TASK INSTRUCTIONS: In the listing that follows, the lines starting at the one containing "if s.net.bulks.any fun o => match" and ending at the one containing "tlvs w s =>" are to be returned exactly, both boundary lines included, and no others.

SOURCE DATA:

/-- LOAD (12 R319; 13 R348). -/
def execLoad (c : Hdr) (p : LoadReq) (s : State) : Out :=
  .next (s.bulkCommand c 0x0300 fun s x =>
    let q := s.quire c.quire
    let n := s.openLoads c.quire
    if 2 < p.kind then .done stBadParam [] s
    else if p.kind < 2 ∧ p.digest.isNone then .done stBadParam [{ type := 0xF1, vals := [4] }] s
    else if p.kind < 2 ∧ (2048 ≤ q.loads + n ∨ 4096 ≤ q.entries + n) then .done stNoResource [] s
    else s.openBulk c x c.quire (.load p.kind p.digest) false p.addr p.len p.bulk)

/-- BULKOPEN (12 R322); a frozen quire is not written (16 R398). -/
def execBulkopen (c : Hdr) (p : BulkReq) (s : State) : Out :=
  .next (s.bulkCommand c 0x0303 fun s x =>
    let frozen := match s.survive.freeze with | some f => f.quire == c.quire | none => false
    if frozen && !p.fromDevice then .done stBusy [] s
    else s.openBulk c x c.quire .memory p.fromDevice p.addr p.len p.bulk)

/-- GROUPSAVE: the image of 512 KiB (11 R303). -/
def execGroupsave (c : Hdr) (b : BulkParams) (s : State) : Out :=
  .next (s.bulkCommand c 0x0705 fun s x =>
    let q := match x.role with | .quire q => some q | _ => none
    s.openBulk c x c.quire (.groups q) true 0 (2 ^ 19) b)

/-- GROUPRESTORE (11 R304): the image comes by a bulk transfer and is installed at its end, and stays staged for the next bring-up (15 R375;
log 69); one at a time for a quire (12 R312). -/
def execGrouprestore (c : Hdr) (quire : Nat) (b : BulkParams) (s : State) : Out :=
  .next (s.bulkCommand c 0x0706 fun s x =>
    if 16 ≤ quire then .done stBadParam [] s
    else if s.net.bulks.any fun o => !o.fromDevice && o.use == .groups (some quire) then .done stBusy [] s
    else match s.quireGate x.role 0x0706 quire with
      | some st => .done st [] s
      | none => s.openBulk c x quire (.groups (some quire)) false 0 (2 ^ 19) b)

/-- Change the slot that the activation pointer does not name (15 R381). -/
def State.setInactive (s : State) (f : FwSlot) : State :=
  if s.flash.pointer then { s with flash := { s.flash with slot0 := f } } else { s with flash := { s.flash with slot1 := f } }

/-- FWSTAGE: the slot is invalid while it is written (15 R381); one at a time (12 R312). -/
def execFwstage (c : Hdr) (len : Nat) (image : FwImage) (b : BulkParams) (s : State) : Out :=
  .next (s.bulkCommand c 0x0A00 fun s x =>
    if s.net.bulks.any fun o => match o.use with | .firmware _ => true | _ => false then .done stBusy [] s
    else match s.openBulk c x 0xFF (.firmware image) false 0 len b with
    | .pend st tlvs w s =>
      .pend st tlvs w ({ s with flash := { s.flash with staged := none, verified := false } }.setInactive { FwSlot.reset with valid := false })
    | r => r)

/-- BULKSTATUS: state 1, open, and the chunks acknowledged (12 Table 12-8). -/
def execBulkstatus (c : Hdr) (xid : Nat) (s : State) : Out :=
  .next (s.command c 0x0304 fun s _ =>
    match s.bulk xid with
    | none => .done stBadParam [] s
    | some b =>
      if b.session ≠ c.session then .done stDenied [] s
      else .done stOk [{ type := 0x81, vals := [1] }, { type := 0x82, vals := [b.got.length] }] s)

WRITTEN ANSWER:
    if s.net.bulks.any fun o => match o.use with | .firmware _ => true | _ => false then .done stBusy [] s
    else match s.openBulk c x 0xFF (.firmware image) false 0 len b with
    | .pend st tlvs w s =>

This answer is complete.